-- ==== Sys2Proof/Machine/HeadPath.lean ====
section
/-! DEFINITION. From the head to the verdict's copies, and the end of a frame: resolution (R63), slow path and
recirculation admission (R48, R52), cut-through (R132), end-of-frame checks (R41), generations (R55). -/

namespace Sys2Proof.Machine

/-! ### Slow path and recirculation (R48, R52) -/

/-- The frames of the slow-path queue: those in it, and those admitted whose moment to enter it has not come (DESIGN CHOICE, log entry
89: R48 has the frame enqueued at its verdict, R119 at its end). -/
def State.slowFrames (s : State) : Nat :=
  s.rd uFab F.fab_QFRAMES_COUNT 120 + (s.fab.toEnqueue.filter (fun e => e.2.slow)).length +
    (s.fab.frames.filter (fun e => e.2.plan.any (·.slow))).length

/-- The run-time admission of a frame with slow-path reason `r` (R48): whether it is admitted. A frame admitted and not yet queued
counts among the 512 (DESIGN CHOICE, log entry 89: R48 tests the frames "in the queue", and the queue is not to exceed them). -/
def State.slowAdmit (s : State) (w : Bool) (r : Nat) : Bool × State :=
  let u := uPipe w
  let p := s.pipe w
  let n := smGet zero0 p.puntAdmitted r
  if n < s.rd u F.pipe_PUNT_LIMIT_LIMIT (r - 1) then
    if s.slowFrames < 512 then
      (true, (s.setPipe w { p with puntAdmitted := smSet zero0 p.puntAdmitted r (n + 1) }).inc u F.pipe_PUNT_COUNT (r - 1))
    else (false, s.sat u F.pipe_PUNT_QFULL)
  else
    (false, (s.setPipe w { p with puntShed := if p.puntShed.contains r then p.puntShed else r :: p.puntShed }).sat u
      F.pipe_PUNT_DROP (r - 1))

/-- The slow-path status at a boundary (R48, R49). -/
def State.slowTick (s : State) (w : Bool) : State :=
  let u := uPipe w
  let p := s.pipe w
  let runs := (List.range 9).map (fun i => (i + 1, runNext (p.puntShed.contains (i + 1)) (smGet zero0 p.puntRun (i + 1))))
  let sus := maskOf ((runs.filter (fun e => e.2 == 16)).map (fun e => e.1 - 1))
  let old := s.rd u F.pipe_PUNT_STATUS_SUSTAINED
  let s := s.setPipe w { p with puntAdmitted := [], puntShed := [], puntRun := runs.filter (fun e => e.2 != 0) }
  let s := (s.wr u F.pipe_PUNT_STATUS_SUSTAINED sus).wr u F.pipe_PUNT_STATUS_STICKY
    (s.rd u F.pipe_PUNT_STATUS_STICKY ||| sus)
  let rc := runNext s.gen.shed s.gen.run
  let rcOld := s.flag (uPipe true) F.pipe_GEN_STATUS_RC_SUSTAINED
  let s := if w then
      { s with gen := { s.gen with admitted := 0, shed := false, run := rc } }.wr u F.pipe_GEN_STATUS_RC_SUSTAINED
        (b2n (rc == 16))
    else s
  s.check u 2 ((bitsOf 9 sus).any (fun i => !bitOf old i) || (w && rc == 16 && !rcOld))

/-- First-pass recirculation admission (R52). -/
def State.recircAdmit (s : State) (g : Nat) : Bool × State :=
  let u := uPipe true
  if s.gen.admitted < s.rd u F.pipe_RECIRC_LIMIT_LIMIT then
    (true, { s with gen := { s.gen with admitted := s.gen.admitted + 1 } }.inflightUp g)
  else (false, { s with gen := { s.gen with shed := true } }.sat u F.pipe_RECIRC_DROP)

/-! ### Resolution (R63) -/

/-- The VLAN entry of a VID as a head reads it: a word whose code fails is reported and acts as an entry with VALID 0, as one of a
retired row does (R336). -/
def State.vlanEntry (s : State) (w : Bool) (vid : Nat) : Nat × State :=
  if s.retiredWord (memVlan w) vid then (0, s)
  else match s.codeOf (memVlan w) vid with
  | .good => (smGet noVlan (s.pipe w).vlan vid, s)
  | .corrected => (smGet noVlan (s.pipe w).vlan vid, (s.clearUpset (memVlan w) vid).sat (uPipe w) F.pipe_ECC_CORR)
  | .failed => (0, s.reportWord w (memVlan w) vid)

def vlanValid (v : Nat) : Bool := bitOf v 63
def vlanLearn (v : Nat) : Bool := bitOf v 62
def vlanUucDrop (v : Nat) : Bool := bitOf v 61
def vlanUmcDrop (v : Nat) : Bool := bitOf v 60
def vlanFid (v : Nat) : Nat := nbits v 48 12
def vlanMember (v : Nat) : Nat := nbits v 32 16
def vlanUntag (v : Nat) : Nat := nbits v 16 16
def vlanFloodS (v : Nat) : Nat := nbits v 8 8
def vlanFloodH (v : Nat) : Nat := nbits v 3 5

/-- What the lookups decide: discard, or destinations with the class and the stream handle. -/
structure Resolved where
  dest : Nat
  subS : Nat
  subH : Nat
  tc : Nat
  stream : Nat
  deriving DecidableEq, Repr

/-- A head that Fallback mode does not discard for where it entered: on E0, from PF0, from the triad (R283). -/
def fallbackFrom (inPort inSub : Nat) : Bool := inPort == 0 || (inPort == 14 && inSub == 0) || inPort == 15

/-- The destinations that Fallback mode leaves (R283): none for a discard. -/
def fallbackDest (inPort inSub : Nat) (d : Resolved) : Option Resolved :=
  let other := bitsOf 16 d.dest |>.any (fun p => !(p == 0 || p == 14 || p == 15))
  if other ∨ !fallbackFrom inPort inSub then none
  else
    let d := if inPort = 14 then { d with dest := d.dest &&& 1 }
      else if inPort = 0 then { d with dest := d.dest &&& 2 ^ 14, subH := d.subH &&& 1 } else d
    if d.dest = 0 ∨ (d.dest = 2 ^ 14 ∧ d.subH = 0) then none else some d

■ ■ ■ ■ ■ ■ ■

The task »
All that is wanted is a faithful reproduction of the line above with "let s := s.setPipe", the line with "admitted := 0, shed", and every line in between.

Response below »
  let s := s.setPipe w { p with puntAdmitted := [], puntShed := [], puntRun := runs.filter (fun e => e.2 != 0) }
  let s := (s.wr u F.pipe_PUNT_STATUS_SUSTAINED sus).wr u F.pipe_PUNT_STATUS_STICKY
    (s.rd u F.pipe_PUNT_STATUS_STICKY ||| sus)
  let rc := runNext s.gen.shed s.gen.run
  let rcOld := s.flag (uPipe true) F.pipe_GEN_STATUS_RC_SUSTAINED
  let s := if w then
      { s with gen := { s.gen with admitted := 0, shed := false, run := rc } }.wr u F.pipe_GEN_STATUS_RC_SUSTAINED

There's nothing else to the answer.